Much as I’ve love for everyone to read the book, I can give you a major spoiler here: I didn’t do it.

The words that opened the door to faith in something that might help me were shared by a woman in large pastel stretch pants sitting against the wall at my third or so AA meeting: “If you can’t deal with the word ‘God,’ that’s fine!  Just think ‘Good Orderly Direction.'”

I perked up. Certainly I could not deal with the word, “God.” That religion-based concept seemed to me a preposterous character created by humans to explain what rudimentary science couldn’t. Such a deity was not going to advise me on whether I should stuff the tip jar at work or continue stalking the guy I was obsessed with.

But Good Orderly Direction — that was something to be sensed in my inmost heart. That I could look for, because I remembered going against it when I was busy screwing up my life. For me, Step 3 was essentially a resolution to start listening for it and going with it. Who knew the source of G.O.D. would turn out to be my higher power? And who knew that following its guidance would migrate me from the self-generated heartless world that had defeated me toward the sweet experience that’s now my normal?

Goodness as True North
As an active alcoholic, the only compass I ever consulted was ego. I was a popularity materialist — never enough! — as are many in our “individualistic” culture (thanks to marketing).  I longed to be seen as cool (see also Coolness) and liked by designated cool people. I was convinced that the more I could make that happen, the better I’d feel about myself. And even though this model had failed to bring me anything but discontent for 34 years, I kept thinking the problem lay in my performance, not the model itself.

Good Orderly Direction, however, does not hinge on what others think. It’s a compass deep within, with Goodness as its true north.  The first half is sensing it — what is the good and right thing to do here?  The second is acting on it without hesitation.

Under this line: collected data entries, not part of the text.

-- ==== Sys2Proof/Machine/Dispatch.lean ====
section
/-! DEFINITION. One arm per instruction. -/

namespace Sys2Proof.Machine

def exec (i : Instr) (s : State) : Host.Outcome State Fault Refusal :=
  match i with
  | .csrrw rd csr rs1 => Sys2Proof.Machine.execCsrrw rd csr rs1 s
  | .csrrs rd csr rs1 => Sys2Proof.Machine.execCsrrs rd csr rs1 s
  | .csrrc rd csr rs1 => Sys2Proof.Machine.execCsrrc rd csr rs1 s
  | .csrrwi rd csr uimm => Sys2Proof.Machine.execCsrrwi rd csr uimm s
  | .csrrsi rd csr uimm => Sys2Proof.Machine.execCsrrsi rd csr uimm s
  | .csrrci rd csr uimm => Sys2Proof.Machine.execCsrrci rd csr uimm s
  | .mret => Sys2Proof.Machine.execMret s
  | .sret => Sys2Proof.Machine.execSret s

end Sys2Proof.Machine
end

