-- ==== Sys2Proof/Certificates/Slice0/Obligations.lean ====
section
/-! DEFINITION. The statements for the provers, from the numbered rules of spec/, and the terms they are written in. -/

namespace Sys2Proof.Claims

open Sys2Proof.Machine

/-! ### Terms -/

/-- Bit `i` of a word. -/
abbrev bit (v : Word) (i : Nat) : Bool := v.getLsbD i

/-- What the storage behind `mip` holds after a write of `v` (10_state R32), bit by bit. -/
def pendAfter (v : Word) (s : State) : Pending where
  ssip := bit v 1
  vssip := bit v 2
  stip := if s.inputs.stce then s.pend.stip else bit v 5
  seipB := bit v 9
  lcofip := bit v 13
  platform := v &&& s.params.platformStored

/-- The width of the registers (00_scope R2). -/
def widthOf (p : Params) : Nat :=
  match p.mxlen with
  | .rv32 => 32
  | .rv64 => 64

/-- `pc <- pc + 4`, where that does not pass the end of the MXLEN-bit numbers: there the spec says nothing (10_state
R42), and what the model does stands in `PairPcAndIllegalEntry`. -/
def PcPlusFour (s t : State) : Prop := s.hart.pc.toNat + 4 < 2 ^ widthOf s.params → t.hart.pc = s.hart.pc + 4

/-- What the spec itself says of the illegal-instruction exception of the word `w` (40_csr_access R71, 60_exceptions
R100): cause 2, `mtval` the instruction bits or zero, and "nothing else of the instruction happens". Where the entry
goes is the model's: see `PairPcAndIllegalEntry`. -/
structure IllegalRaised (w : InstrWord) (s t : State) : Prop where
  mcause : t.hart.mcause = 2
  mtval : t.hart.mtval = w.setWidth 64 ∨ t.hart.mtval = 0
  x : t.hart.x = s.hart.x
  mie : t.mie = s.mie
  pend : t.pend = s.pend
  inputs : t.inputs = s.inputs
  evaluated : t.evaln = s.evaln

/-- A granted access to `mie`: `rd` gets the old value, `mie` the written one cut to `MIE_WMASK` (10_state R17), nothing
else changes but `pc`. `written = none` is a suppressed write. -/
structure MieAccess (rd : Reg) (written : Option Word) (s t : State) : Prop where
  frame : CsrFrame s t
  regs : RegsAfter rd s.mie s t
  pc : PcPlusFour s t
  mie : t.mie = match written with
    | some v => v &&& s.params.mieWritable
    | none => s.mie
  pend : t.pend = s.pend
  evaluated : EvaluatedIf written.isSome s t
  draws : t.draws = s.draws

/-- A granted access to `mip`: `rd` gets `mip_read()`, the storage bits the written ones (10_state R30, R32). -/
structure MipAccess (rd : Reg) (written : Option Word) (s t : State) : Prop where
  frame : CsrFrame s t
  regs : RegsAfter rd (mipRead s) s t
  pc : PcPlusFour s t
  mie : t.mie = s.mie
  pend : t.pend = match written with
    | some v => pendAfter v s
    | none => s.pend
  evaluated : EvaluatedIf written.isSome s t
  draws : t.draws = s.draws

/-- The old value of a read-modify-write of `mip`: what a read returns, with bit 9 replaced by `SEIP_B` (10_state R31). -/
def mipOld (s : State) : Word := withBit (mipRead s) 9 s.pend.seipB

/-- What one of the six CSR instructions does to the pair: in M-mode both accesses complete, with what they write; in
every other mode each raises the illegal-instruction exception (40_csr_access R71). -/
def PairMeaning (mk : CsrNum → Instr) (rd : Reg) (toMie toMip : Option Word) (s : State) : Prop :=
  (s.hart.priv = .m →
    (∃ t, exec (mk 0x304) s = .next t ∧ MieAccess rd toMie s t) ∧
      (∃ t, exec (mk 0x344) s = .next t ∧ MipAccess rd toMip s t)) ∧
    (s.hart.priv ≠ .m →
      (∃ t, exec (mk 0x304) s = .next t ∧ IllegalRaised (encode (mk 0x304)) s t) ∧
        (∃ t, exec (mk 0x344) s = .next t ∧ IllegalRaised (encode (mk 0x344)) s t))

/-- The six instruction forms on a CSR number with destination `rd`, whatever their other operand. -/
inductive CsrFormTo (csr : CsrNum) (rd : Reg) : Instr → Prop where
  | csrrw (rs1 : Reg) : CsrFormTo csr rd (.csrrw rd csr rs1)
  | csrrs (rs1 : Reg) : CsrFormTo csr rd (.csrrs rd csr rs1)
  | csrrc (rs1 : Reg) : CsrFormTo csr rd (.csrrc rd csr rs1)
  | csrrwi (uimm : Uimm) : CsrFormTo csr rd (.csrrwi rd csr uimm)
  | csrrsi (uimm : Uimm) : CsrFormTo csr rd (.csrrsi rd csr uimm)
  | csrrci (uimm : Uimm) : CsrFormTo csr rd (.csrrci rd csr uimm)

/-- The six instruction forms on a CSR number, whatever their operands. -/
def CsrForm (csr : CsrNum) (i : Instr) : Prop := ∃ rd, CsrFormTo csr rd i

/-- One row of the SEIP table (40_csr_access R79): bit 9 returned in `rd` is `B || E` (where `rd` is read into), B
after the instruction is `after`, E is as it was. -/
def SeipRow (i : Instr) (rd : Reg) (after : Bool) (s : State) : Prop :=
  ∃ t, exec i s = .next t ∧ (rd ≠ 0 → bit (readReg rd t) 9 = (s.pend.seipB || s.inputs.seipWire)) ∧
    t.pend.seipB = after ∧ t.inputs.seipWire = s.inputs.seipWire

/-- The hart's turn is due, to run the instruction at `pc`, with the given choice; `s0` is the state it starts from. -/
abbrev HartDue (c : EvalChoice) (s s0 : State) : Prop := dueTurn s = (.hart c, s0)

/-- The hart's turn is due, to run an instruction outside this spec that does the given things (assumption log 29). -/
abbrev ForeignDue (c : EvalChoice) (es : List HartEffect) (s s0 : State) : Prop := dueTurn s = (.foreign c es, s0)

/-- A turn of the hart is due, whatever instruction it is to run: an instruction boundary. -/
def BoundaryDue (c : EvalChoice) (s s0 : State) : Prop := HartDue c s s0 ∨ ∃ es, ForeignDue c es s s0

/-- Another agent's step is due, listed or drawn; `s0` is the state it starts from. -/
abbrev EnvDue (e : EnvEvent) (s s0 : State) : Prop := dueTurn s = (.env e, s0)

/-- An instruction outside this spec that writes `b` through a view field, where no interrupt is taken in its place: the storage, `mie` and the inputs
afterwards, all else as before, and the trap conditions evaluated next (60_exceptions R109). -/
def ViewWriteGives (f : ViewField) (b : Bool) (pend : Pending) (mie : Word) (inputs : Inputs) (s : State) : Prop :=
  ∀ c s0, ForeignDue c [.viewWrite f b] s s0 → decideInterrupt c s0 = none →
    ∃ t, step s = .next t ∧ t.pend = pend ∧ t.mie = mie ∧ t.inputs = inputs ∧ t.hart = s.hart ∧
      t.params = s.params ∧ t.code = s.code ∧ t.agenda = s0.agenda ∧ t.draws = s0.draws ∧ t.output = none ∧
      t.evaln = (passBoundary s0).evaln.after (boundaryNow t)

/-- A write through a field the spec calls read-only: ignored. -/
def ViewWriteIgnored (f : ViewField) (s : State) : Prop := ∀ b, ViewWriteGives f b s.pend s.mie s.inputs s

/-- The view registers. -/
def views : List Csr := [.sip, .sie, .mvip, .hip, .hvip, .vsip]

/-- VS-mode: S with the virtualization mode on. -/
def VSMode (s : State) : Prop := s.hart.virt = true ∧ s.hart.priv = .s

/-- The register an access by the number of `c` reaches: in VS-mode, which "sees `vsip`" (60_exceptions R118), the number
of `sip` is that of `vsip` (assumption log 10). -/
def seenAs (c : Csr) (s : State) : Csr := if s.hart.virt = true ∧ s.hart.priv = .s ∧ c = .sip then .vsip else c

/-- The lowest mode that may make the access (30_encoding R62; the ranks of the modes are assumption log 10): 3 for M, 2
for HS, 1 for VS, 0 for U and VU; and VS-mode sees `vsip` (60_exceptions R118). -/
def ModeReaches (c : Csr) (s : State) : Prop :=
  c.lowestPrivilege ≤ (match s.hart.priv with
    | .m => 3
    | .s => if s.hart.virt then 1 else 2
    | .u => 0) ∨ (VSMode s ∧ c = .vsip)

/-- The access to a view register is one the spec gives: the mode is high enough, it is not `sie` from VS-mode, and no
field of the register reached is in a case the spec leaves out (U6, U12). -/
def ViewGranted (c : Csr) (s : State) : Prop :=
  ModeReaches c s ∧ ¬(VSMode s ∧ c = .sie) ∧ ∀ kf ∈ viewFields (seenAs c s), viewGiven kf.2 s = true

/-- The storage behind `mip` after `v` is written to a view register (10_state R36 to R40). -/
def viewPendAfter (c : Csr) (v : Word) (s : State) : Pending :=
  match c with
  | .sip =>
    { s.pend with
      ssip := if bit s.inputs.mideleg 1 then bit v 1 else s.pend.ssip
      lcofip := if bit s.inputs.mideleg 13 then bit v 13 else s.pend.lcofip }
  | .mvip => { s.pend with ssip := bit v 1, stip := bit v 5, seipB := bit v 9 }
  | .hip | .hvip => { s.pend with vssip := bit v 2 }
  | .vsip => { s.pend with vssip := bit v 1, lcofip := bit v 13 }
  | .sie | .mie | .mip => s.pend

/-- Bit `i` of `mie` after `v` is written to a view register (10_state R37). -/
def viewMieBitAfter (c : Csr) (v : Word) (s : State) (i : Nat) : Bool :=
  if c = .sie ∧ (i = 1 ∨ i = 5 ∨ i = 9 ∨ i = 13) ∧ bit s.inputs.mideleg i = true then bit v i else bit s.mie i

/-- The `hvip` inputs after `v` is written to a view register (10_state R39). -/
def viewInputsAfter (c : Csr) (v : Word) (s : State) : Inputs :=
  if c = .hvip then { s.inputs with hvipVSTIP := bit v 6, hvipVSEIP := bit v 10 } else s.inputs

/-- A granted access to a view register by an instruction with destination `rd`: what is read (where the read is not
suppressed), what is written (`write old` for an old value whose given bits are the fields'), and all that is left
alone. The bits the spec does not give are free, and 0 where it says read-only zero; `pc + 4` is taken MXLEN bits wide
(assumption log 9). -/
def ViewAccess (c : Csr) (rd : Reg) (write : Word → Option Word) (s t : State) : Prop :=
  (∀ r : Reg, r ≠ rd ∨ r = 0 → readReg r t = readReg r s) ∧
    (rd ≠ 0 → ∀ kf ∈ viewFields c, bit (readReg rd t) kf.1 = viewRead kf.2 s) ∧
    (rd ≠ 0 → ∀ i, (∀ kf ∈ viewFields c, kf.1 ≠ i) → bit (viewRestMask c s) i = false → bit (readReg rd t) i = false) ∧
    PcAdvanced s t ∧ { t.hart with x := s.hart.x, pc := s.hart.pc } = s.hart ∧ t.params = s.params ∧
    (∀ a, Code.word t.code a = Code.word s.code a) ∧ t.agenda = s.agenda ∧ t.output = s.output ∧
    ∃ old : Word, (∀ kf ∈ viewFields c, bit old kf.1 = viewRead kf.2 s) ∧
      match write old with
      | some v =>
        t.pend = viewPendAfter c v s ∧ (∀ i, bit t.mie i = viewMieBitAfter c v s i) ∧ t.inputs = viewInputsAfter c v s ∧
          t.evaln = s.evaln.after (boundaryNow t)
      | none => t.pend = s.pend ∧ t.mie = s.mie ∧ t.inputs = s.inputs ∧ t.evaln = s.evaln

/-- The turn due, listed or drawn, is the hart's: a boundary before an instruction, one of the eight or another. -/
def hartsTurn (s : State) : Bool :=
  match (dueTurn s).1 with
  | .hart _ => true
  | .foreign _ _ => true
  | .env _ => false

/-- The inputs after a step of another agent that is no reset (00_scope R5): each has an event that sets it. -/
def inputsAfter (e : EnvEvent) (s : State) : Inputs :=
  match e with
  | .meip b => { s.inputs with meipWire := b }
  | .seip b => { s.inputs with seipWire := b }
  | .vseip b => { s.inputs with vseipWire := b }
  | .mtimer b => { s.inputs with mtimerIrq := b }
  | .stimer b => { s.inputs with stimerIrq := b }
  | .vstimer b => { s.inputs with vstimerIrq := b }
  | .hgeip n => { s.inputs with hgeip := n }
  | .platform _ wires => { s.inputs with platformWires := wires &&& s.params.platformBits }
  | .hvipVSTIP b => { s.inputs with hvipVSTIP := b }
  | .hvipVSEIP b => { s.inputs with hvipVSEIP := b }
  | .menvcfgSTCE b => { s.inputs with stce := b }
  | .mideleg w => { s.inputs with mideleg := s.params.fit w }
  | .hideleg w => { s.inputs with hideleg := s.params.fit w }
  | .lcofiRequest | .mstatusMIE _ | .mode _ _ | .code _ _ | .reset => s.inputs

/-- The entry of interrupt `i` from `s` (60_exceptions R105, R113), the output, and the boundary passed. It is the spec's
sketch of an entry (assumption log 23), the vector taken MXLEN bits wide (assumption log 9). -/
def InterruptEntered (i : Nat) (s t : State) : Prop :=
  TrapEntered (s.params.interruptBit ||| BitVec.ofNat 64 i) 0
      (if s.hart.mtvecVectored then s.params.fit (s.hart.mtvecBase + BitVec.ofNat 64 (4 * i)) else s.hart.mtvecBase) s t ∧
    t.output = some i ∧ t.evaln.due = none
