/-! ### Writes through a field by an instruction outside this spec -/

/-- A write through a given field, where no interrupt is taken in its place, leaves what `viewStore` makes of the
storage, `mie` and the inputs, and all else as it was. -/
theorem viewWriteGives_viewStore {f : ViewField} {s : State} (h : viewGiven f s = true) (b : Bool) :
    ViewWriteGives f b (viewStore f b s).pend (viewStore f b s).mie (viewStore f b s).inputs s := by
  intro c s0 hdue hi
  obtain ⟨agenda, draws, rfl⟩ := dueTurn_start hdue
  refine ⟨_, (step_foreign hdue hi).trans (runForeign_viewWrite (by exact h) b), ?_⟩
  let u := passBoundary { s with agenda := agenda, draws := draws, output := none }
  obtain ⟨hparams, hhart, hevaln, hcode, hagenda, hdraws, houtput, -, -⟩ := viewStore_frame f b u
  obtain ⟨hmie, hpend, hinputs⟩ := viewStore_congr f b (s := s) (u := u) rfl rfl rfl
  exact ⟨hpend, hmie, hinputs, hhart, hparams, hcode, hagenda, hdraws, houtput, congrArg (Evaluation.after · _) hevaln⟩

/-- A write through a field that the spec does not give is refused. -/
theorem viewWrite_refused {f : ViewField} {s s0 : State} {b : Bool} {c : EvalChoice} (h : viewGiven f s = false)
    (hdue : ForeignDue c [.viewWrite f b] s s0) (hi : decideInterrupt c s0 = none) :
    step s = .refused (.viewFieldNotGiven f) := by
  obtain ⟨agenda, draws, rfl⟩ := dueTurn_start hdue
  exact (step_foreign hdue hi).trans (runForeign_viewWrite_refused (by exact h) b)

/-- The same with what `viewStore` makes written out. -/
theorem viewWriteGives_of_eq {f : ViewField} {b : Bool} {s : State} {pend : Pending} {mie : Word} {inputs : Inputs}
    (h : viewGiven f s = true) (hpend : (viewStore f b s).pend = pend) (hmie : (viewStore f b s).mie = mie)
    (hinputs : (viewStore f b s).inputs = inputs) : ViewWriteGives f b pend mie inputs s := by
  subst hpend hmie hinputs
  exact viewWriteGives_viewStore h b

/-- The four fields of `sip` read the delegated bits of `mip` (10_state R36). -/
theorem viewRead_sip (s : State) :
    ∀ kf ∈ viewFields .sip, viewRead kf.2 s = (bit s.inputs.mideleg kf.1 && bit (mipRead s) kf.1) := by
  simp [viewFields, viewRead, delegated, mipRead_low, -BitVec.getLsbD_eq_getElem]

/-- The four fields of `sie` read the delegated bits of `mie` (10_state R37). -/
theorem viewRead_sie (s : State) :
    ∀ kf ∈ viewFields .sie, viewRead kf.2 s = (bit s.inputs.mideleg kf.1 && bit (mieRead s) kf.1) := by
  simp [viewFields, viewRead, delegated, mieRead, -BitVec.getLsbD_eq_getElem]

/-- Settles O25: field by field, and `viewRegRead_restricted` for the whole register. -/
theorem sipIsRestrictedView : Obligations.SipIsRestrictedView := by
  intro s
  have read {i : Nat} {f : ViewField} (h : (i, f) ∈ viewFields .sip) := viewRead_sip s (i, f) h
  refine ⟨⟨read (by decide), read (by decide), read (by decide), read (by decide)⟩, fun b => ?_, fun b => ?_,
    fun b => viewWriteGives_viewStore rfl b, fun b => viewWriteGives_viewStore rfl b,
    fun k hk => viewRegRead_restricted (viewRead_sip s) rfl hk⟩
  · obtain ⟨hpend, hmie, hinputs⟩ := viewStore_sipSSIP b s
    exact viewWriteGives_of_eq rfl hpend hmie hinputs
  · obtain ⟨hpend, hmie, hinputs⟩ := viewStore_sipLCOFIP b s
    exact viewWriteGives_of_eq rfl hpend hmie hinputs

/-- Settles O26: field by field, and `viewRegRead_restricted` for the whole register. -/
theorem sieIsRestrictedView : Obligations.SieIsRestrictedView := by
  refine ⟨fun s f i hf => ⟨?_, fun b => ?_⟩, fun s k hk => viewRegRead_restricted (viewRead_sie s) rfl hk⟩
  · refine viewRead_sie s (i, f) ?_
    revert hf
    cases f <;> simp [viewFields]
  · have hgiven : viewGiven f s = true := by revert hf; cases f <;> simp [viewGiven]
    have hstore : viewStore f b s = writeSie i b s := by
      simp only [List.mem_cons, Prod.mk.injEq, List.not_mem_nil, or_false] at hf
      obtain ⟨rfl, rfl⟩ | ⟨rfl, rfl⟩ | ⟨rfl, rfl⟩ | ⟨rfl, rfl⟩ := hf <;> rfl
    obtain ⟨hpend, hmie, hinputs⟩ := writeSie_eq i b s
    exact viewWriteGives_of_eq hgiven (hstore ▸ hpend) (hstore ▸ hmie) (hstore ▸ hinputs)

/-- Settles O27: field by field; the refusal where STCE is set. -/
theorem mvipAliasesStorage : Obligations.MvipAliasesStorage := by
  refine fun s => ⟨rfl, rfl, fun b => viewWriteGives_viewStore rfl b, fun b => viewWriteGives_viewStore rfl b,
    fun h => ⟨rfl, fun b => viewWriteGives_viewStore (by simp [viewGiven, h]) b⟩, fun h b c s0 hdue hi => ?_⟩
  exact viewWrite_refused (by simp [viewGiven, h]) hdue hi

/-- The VS-level bits of `mip` (10_state R22, R25, R27). -/
theorem mipRead_vsLevel (s : State) : (mipRead s).getLsbD 6 = pendingVSTIP s ∧ (mipRead s).getLsbD 10 = pendingVSEIP s ∧
    (mipRead s).getLsbD 12 = pendingSGEIP s := by
  simp [mipRead_low, -BitVec.getLsbD_eq_getElem]

/-- Settles O28: field by field, the VS-level bits by `mipRead_vsLevel`. -/
theorem hipAndHvipAliases : Obligations.HipAndHvipAliases := by
  intro s
  obtain ⟨h6, h10, h12⟩ := mipRead_vsLevel s
  refine ⟨rfl, rfl, h6.symm, h10.symm, h12.symm, rfl, rfl, fun h => ?_, fun b => viewWriteGives_viewStore rfl b,
    fun b => viewWriteGives_viewStore rfl b, fun b => viewWriteGives_viewStore rfl b,
    fun b => viewWriteGives_viewStore rfl b, fun b => viewWriteGives_viewStore rfl b,
    fun b => viewWriteGives_viewStore rfl b, fun b => viewWriteGives_viewStore rfl b, fun v => rfl⟩
  rw [bit, h6, pendingVSTIP, h, Bool.false_and, Bool.or_false]
  rfl

/-- Settles O29: field by field, each given exactly where its `hideleg` bit is set. -/
theorem vsipAliases : Obligations.VsipAliases := by
  intro s
  obtain ⟨h6, h10, -⟩ := mipRead_vsLevel s
  refine ⟨fun h => ⟨rfl, fun b => viewWriteGives_viewStore (f := .vsipSSIP) h b⟩,
    fun h => ⟨h6.symm, fun b => viewWriteGives_viewStore (f := .vsipSTIP) h b⟩,
    fun h => ⟨h10.symm, fun b => viewWriteGives_viewStore (f := .vsipSEIP) h b⟩,
    fun h => ⟨rfl, fun b => viewWriteGives_viewStore (f := .vsipLCOFIP) h b⟩,
    fun f i b c s0 hf h hdue hi => viewWrite_refused ?_ hdue hi⟩
  simp only [List.mem_cons, Prod.mk.injEq, List.not_mem_nil, or_false] at hf
  obtain ⟨rfl, rfl⟩ | ⟨rfl, rfl⟩ | ⟨rfl, rfl⟩ | ⟨rfl, rfl⟩ := hf <;> exact h

end Claims

end Sys2Proof

/-! ## The CSR instructions on the view registers, and what the lower modes reach (30_encoding R65, 60_exceptions
R118) -/

namespace Sys2Proof

namespace Machine

open Claims (bit VSMode seenAs ModeReaches ViewGranted ViewAccess viewPendAfter viewMieBitAfter viewInputsAfter views)

/-! ### The access check in the terms of the claims -/

/-- VS-mode, as the model and as the claims say it. -/
theorem inVS_iff (s : State) : inVS s = true ↔ VSMode s := by simp [inVS, VSMode]

/-- The register reached, as the model and as the claims say it. -/
theorem csrTarget_eq_seenAs (c : Csr) (s : State) : csrTarget c s = seenAs c s := by
  simp [csrTarget, seenAs, inVS, and_assoc]

/-- The modes that may make an access, as the model and as the claims say it. -/
theorem modeMayAccess_iff (c : Csr) (s : State) : modeMayAccess c s = true ↔ ModeReaches c s := by
  simp only [modeMayAccess, Bool.or_eq_true, Bool.and_eq_true, decide_eq_true_eq, inVS_iff, ModeReaches]
  refine or_congr (iff_of_eq (congrArg (c.lowestPrivilege ≤ ·) ?_)) Iff.rfl
  unfold privRank
  cases s.hart.priv <;> rfl

/-- The access is granted exactly where the spec gives it. -/
theorem csrCheck_granted_iff_viewGranted (c : Csr) (s : State) : csrCheck c s = .granted ↔ ViewGranted c s := by
  rw [csrCheck_granted_iff, modeMayAccess_iff, inVS_iff, csrTarget_eq_seenAs, firstNotGiven_eq_none_iff]
  rfl

/-- A mode too low finds the access illegal. -/
theorem csrCheck_illegal {c : Csr} {s : State} (h : ¬ModeReaches c s) : csrCheck c s = .illegal := by
  rw [csrCheck, if_pos]
  rwa [← Bool.not_eq_true, modeMayAccess_iff]

/-- `sie` from VS-mode is refused: the mode is high enough for its number. -/
theorem csrCheck_sie_inVS {s : State} (h : VSMode s) : csrCheck .sie s = .refused (.viewFromVirtualMode .sie) := by
  have hvs := (inVS_iff s).mpr h
  have hmay : modeMayAccess .sie s = true :=
    (modeMayAccess_iff _ s).mpr (.inl (by rw [h.2, h.1]; decide))
  simp [csrCheck, hmay, hvs]

/-- Where a field of the register reached is one the spec leaves out, the access is refused under such a field's
name. -/
theorem csrCheck_notGiven {c : Csr} {s : State} (hmode : ModeReaches c s) (hsie : ¬(VSMode s ∧ c = .sie))
    (hfield : ∃ kf ∈ viewFields (seenAs c s), viewGiven kf.2 s = false) :
    ∃ f, csrCheck c s = .refused (.viewFieldNotGiven f) ∧ viewGiven f s = false := by
  have hmay := (modeMayAccess_iff c s).mpr hmode
  have hvs : ¬(inVS s = true ∧ c = .sie) := by rwa [inVS_iff]
  rw [← csrTarget_eq_seenAs] at hfield
  cases hf : firstNotGiven (csrTarget c s) s with
  | none =>
    obtain ⟨kf, hkf, hnot⟩ := hfield
    rw [(firstNotGiven_eq_none_iff _ s).mp hf kf hkf] at hnot
    cases hnot
  | some f =>
    refine ⟨f, ?_, ?_⟩
    · simp [csrCheck, hmay, hvs, hf]
    · obtain ⟨kf, hkf, rfl⟩ := Option.map_eq_some_iff.mp hf
      simpa using List.find?_some hkf

/-! ### What a write of a view register stores -/

/-- `mie` after a write through one bit of `sie`. -/
theorem writeSie_getLsbD {i : Nat} (hi : i < 64) (b : Bool) (s : State) (k : Nat) :
    (writeSie i b s).mie.getLsbD k = if i = k ∧ s.inputs.mideleg.getLsbD k = true then b else s.mie.getLsbD k := by
  obtain ⟨-, hmie, -⟩ := writeSie_eq i b s
  by_cases hd : s.inputs.mideleg.getLsbD i = true
  · rw [hmie, if_pos hd, withBit_getLsbD]
    by_cases hk : i = k
    · subst hk
      simp only [hi, hd, and_self, if_true]
    · simp only [hk, false_and, if_false]
  · rw [hmie, if_neg hd, if_neg]
    rintro ⟨rfl, h⟩
    exact hd h

/-- A write through `sie` leaves the inputs alone. -/
theorem writeSie_inputs (i : Nat) (b : Bool) (s : State) : (writeSie i b s).inputs = s.inputs := (writeSie_eq i b s).2.2

/-- A write of a view register: the storage, the bits of `mie` and the inputs its fields stand for (10_state R36
to R40). -/
theorem csrWrite_view {c : Csr} (hc : c ∈ views) (v : Word) (s : State) :
    (csrWrite c v s).pend = viewPendAfter c v s ∧ (∀ i, bit (csrWrite c v s).mie i = viewMieBitAfter c v s i) ∧
      (csrWrite c v s).inputs = viewInputsAfter c v s := by
  cases c with
  | mie | mip => exact absurd hc (by decide)
  | mvip | hip | hvip | vsip => exact ⟨rfl, fun i => Eq.symm (if_neg fun h => nomatch h.1), rfl⟩
  | sip =>
    have hw : csrWrite .sip v s =
      evaluateNext (viewStore .sipLCOFIP (v.getLsbD 13) (viewStore .sipSSIP (v.getLsbD 1) s)) := rfl
    obtain ⟨hpend, hmie, hinputs⟩ := viewStore_sipSSIP (v.getLsbD 1) s
    obtain ⟨hpend', hmie', hinputs'⟩ := viewStore_sipLCOFIP (v.getLsbD 13) (viewStore .sipSSIP (v.getLsbD 1) s)
    rw [hpend, hinputs] at hpend'
    rw [hw]
    exact ⟨hpend', fun i => by rw [evaluateNext_mie, hmie', hmie]; simp [viewMieBitAfter], hinputs'.trans hinputs⟩
  | sie =>
    have hw : csrWrite .sie v s = evaluateNext (writeSie 13 (v.getLsbD 13) (writeSie 9 (v.getLsbD 9)
      (writeSie 5 (v.getLsbD 5) (writeSie 1 (v.getLsbD 1) s)))) := rfl
    rw [hw]
    refine ⟨by simp [writeSie_eq, viewPendAfter], fun k => ?_, by simp [writeSie_eq, viewInputsAfter]⟩
    simp only [bit, evaluateNext_mie, viewMieBitAfter, writeSie_getLsbD (show 13 < 64 by decide),
      writeSie_getLsbD (show 9 < 64 by decide), writeSie_getLsbD (show 5 < 64 by decide),
      writeSie_getLsbD (show 1 < 64 by decide), writeSie_inputs]
    by_cases hk : k = 1 ∨ k = 5 ∨ k = 9 ∨ k = 13
    · obtain rfl | rfl | rfl | rfl := hk <;> simp [-BitVec.getLsbD_eq_getElem]
    · obtain ⟨h1, h5, h9, h13⟩ : ¬1 = k ∧ ¬5 = k ∧ ¬9 = k ∧ ¬13 = k := by omega
      simp only [h1, h5, h9, h13, hk, false_and, and_false, if_false]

I remember a conversation I had a few years back with my relapsed alcoholic boyfriend. As a rationale for getting drunk, he asked me, “Don’tcha sometimes just wanna say ‘fuck it’?” As it turned out, he had indeed been saying “fuck it” for some while, carrying on a second relationship behind my back. Sober, he’d been a man with integrity and compassion.

By contrast, my father drank alcoholically while retaining integrity and compassion — toward everyone but himself. Alcoholism wheedled him into deferring day after day the ultimate reckoning: “Why do I drink so much every night?” He resisted looking inward to all the clamors he muted with booze, saying, in his own academic way, “fuck it.”

But Good Orderly Direction is more than the antithesis of fuck it; it’s the antithesis of ego. It is a form of caring, of knowing that your choices matter and seeking those that will feel right in the long run. You may have trouble at first distinguishing Goodness from ego’s “best for me”; you may also mistake it for what other people tell you to do, whether they’re in your family or your AA group. But gradually, as you become more attuned to seeking, the voice gets louder, so you gain a clearer sense of whether you’re tuned into it.

As the choices people make based on the north star of Good Orderly Direction begin to alter the course of their lives, as even cynical or bottomed-out addicts begin to heal and build self-esteem by doing esteemable acts, a lot of us begin to realize — “Hey, this isn’t coming from me!”

God Ain’t Religion
As people who follow this blog know, I got to cheat. The spirit world operates all around us all the time, but we’re as deaf to it as the barriers we maintain against love are thick. For me, having had a Near Death Experience followed by paranormal after-effects even as I fought to maintain my atheism, the presence that had spoken to me on the other side began interceding in my thoughts as soon as I started seeking Good, until I had no choice but to fold and acknowledge, not religion’s God, but my god.

Religion is a bit like agriculture, while the spirit world is nature itself. Religion quantifies something omnipresent yet inexplicable — the power of the life force — by reducing it to the equivalent of rows and crops and acreage.  To be atheist because we reject religion is like saying because there is no Great Farmer, nothing grows — all the while discounting the fact that we and all living things around us are exquisite expression of nature, of the life force.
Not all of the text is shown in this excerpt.